Why Fruit Sugar Causes Fatty Liver and Weight Gain in Adults and Children

Fruit sugar (fructose) occurs naturally in honey, fruits, berries, flowers, and many root vegetables. It is a simple sugar, much sweeter than another familiar simple sugar, glucose.

Unlike glucose though, our cells are not able to use fructose to make energy. Instead, the fructose we eat or drink goes to the liver for processing.

In theory, the liver can convert fructose to glucose, which can then be added to the body’s glucose pool for energy production. This doesn’t happen often because usually glucose is present in the food or drink, so there’s more than enough glucose already available, and the liver doesn’t waste energy converting fructose to add to an already-high glucose level.

However, the liver does convert some of the glucose to fructose (via the polyol pathway), adding to the fructose already available from the digested fruit and drinks.

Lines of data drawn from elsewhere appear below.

-- ==== Sys2Proof/Safety.lean ====
section
/-! DEFINITION. What counts as a good run (00_scope.md R12, 60_exceptions.md R166), the invariants of 10_state.md R35, and the
duties of the host (70_reset_and_hazards.md) as predicates. -/

namespace Sys2Proof

/-- Is this a command of EB other than `EB.WRITE`? -/
def Instr.accumulates : Instr → Bool
  | .ebAdd _ _ _ _ => true
  | .ebFb _ => true
  | .ebFlush => true
  | .ebSetsid _ => true
  | _ => false

/-- The unit that runs an instruction (30_encoding.md R77); a word of the input stream goes to WC (20_memory.md R41). -/
def Instr.unit : Instr → UnitId
  | .wcDec _ => .wc
  | .wcEnc _ => .wc
  | .toAdd _ _ _ _ => .tord
  | .toMerge => .tord
  | .ebAdd _ _ _ _ => .eb
  | .ebFb _ => .eb
  | .ebFlush => .eb
  | .ebWrite => .eb
  | .ebSetsid _ => .eb
  | .frameStart _ _ => .wc
  | .frameSize _ => .wc
  | .edgeLeading _ _ _ => .wc
  | .edgeTrailing _ _ _ => .wc
  | .unrecognized _ => .wc

/-- The entry that a command offers to the accumulator, if it offers one (30_encoding.md R71). -/
def Instr.offered : Instr → List Machine.Entry
  | .ebAdd dir chan time tot => [Machine.entryOfHit dir chan time tot]
  | .ebFb frame => [Machine.marker frame]
  | _ => []

/-- Is this an `EB.FB`? -/
def Instr.isFb : Instr → Bool
  | .ebFb _ => true
  | _ => false

end Sys2Proof

namespace Sys2Proof.Machine

/-- No fault is recorded: the only states that count as a good end of a run (60_exceptions.md R166). -/
abbrev State.clean (s : State) : Prop :=
  s.tord.fault = 0 ∧ s.eb.fault = 0

/-- A count within a capacity of 00_scope.md R6. -/
abbrev Cap.holds (c : Cap) (n : Nat) : Prop :=
  match c with
  | .inf => True
  | .upTo m => n ≤ m

/-- A time inside the coincidence window that a hit at `start` opened (42_eventbuilder.md R131); all exact. -/
abbrev inWindow (start dt time : BitVec 64) : Prop :=
  start.toNat ≤ time.toNat ∧ time.toNat ≤ start.toNat + dt.toNat

/-- The entries of an Open event (10_state.md R35 items 3 and 4): the opening hit, whose time is `start`, preceded only by
markers, and under `drop` by nothing; every entry that is no marker by its shape is inside the window. -/
structure OpenEntries (policy : FbPolicy) (start dt : BitVec 64) (es : List Entry) : Prop where
  opener : ∃ pre e post, es = pre ++ e :: post ∧ e.time = start ∧ (∀ m ∈ pre, m.isMarker = true) ∧
    (policy = .drop → pre = [])
  window : ∀ e ∈ es, e.isMarker = true ∨ inWindow start dt e.time

/-- The invariants that hold between operations (10_state.md R35), with the unused FAULT bits of R29, the constraints of
00_scope.md R7 and the form of the data spaces. -/
structure State.Inv (s : State) : Prop where
  /-- 00_scope.md R7. -/
  params : s.cfg.ok
  /-- R35 item 1 and 20_memory.md R40, R44. -/
  spaces : Memory.wf s
  /-- R35 item 2, for TO. -/
  toCap : Cap.holds s.cfg.toCap s.tord.held
  /-- R35 item 2, for EB. -/
  ebCap : Cap.holds s.cfg.ebCap s.eb.entries.length
  /-- R35 items 3 and 4. -/
  openEvent : s.eb.isOpen = true → OpenEntries s.cfg.fbPolicy s.eb.startTime s.eb.dt s.eb.entries
  /-- R35 item 5. -/
  emptyDrop : s.eb.isOpen = false → s.cfg.fbPolicy = .drop → s.eb.entries = []
  /-- R35 item 6. -/
  emptyCarry : s.eb.isOpen = false → s.cfg.fbPolicy = .carry → ∀ e ∈ s.eb.entries, e.isMarker = true
  /-- R29: the bits ORDER and SINK_FAIL of TO.FAULT are always 0. -/
  toFault : s.tord.fault &&& 0b00110 = 0
  /-- R29: the bit CHAN_RANGE of EB.FAULT is always 0. -/
  ebFault : s.eb.fault &&& 0b00001 = 0

/-- Hits in an order of time that never goes back (70_reset_and_hazards.md R193, R194). -/
abbrev Nondecreasing (hs : List Hit) : Prop :=
  hs.Pairwise fun a b => a.time ≤ b.time

/-- The duty of 70_reset_and_hazards.md R194: every bucket of TO is non-decreasing in time. -/
abbrev monotoneBuckets (buckets : List (List Hit)) : Prop :=
  ∀ b ∈ buckets, Nondecreasing b

/-- A list of instructions, each with the answer that the sink gives during it, run one after the other. -/
def runAll : List (Answer × Instr) → State → Host.Outcome State Fault Refusal
  | [], s => .next s
  | (a, i) :: rest, s =>
    match exec i (s.withSink { s.sink with answer := a }) with
    | .next t => runAll rest t
    | .fault r => .fault r
    | .refused r => .refused r

/-- The times of the `EB.ADD` commands of a list, in order (42_eventbuilder.md R140). -/
def addTimes (is : List (Answer × Instr)) : List (BitVec 64) :=
  is.filterMap fun p =>
    match p.2 with
    | .ebAdd _ _ time _ => some time
    | _ => none

/-- The timestamp of a record's header. -/
def Record.timestamp (r : Record) : Option (BitVec 64) :=
  r.header.map (·.timestamp)

end Sys2Proof.Machine
end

If you’re interested in a little biochemistry, there’s a good description of the polyol pathway at this Wikipedia page.

The fructose is converted to a type of fat called triglyceride, and to a substance called uric acid (more details of each in the sections below).

Fatty human liver (NAFLD)

The triglyceride made from fructose is stored in the liver at first. At this early stage, routine blood tests may show liver enzymes increasing, but still within the ‘normal’ ranges, so your doctor may suggest ‘keeping an eye on it’.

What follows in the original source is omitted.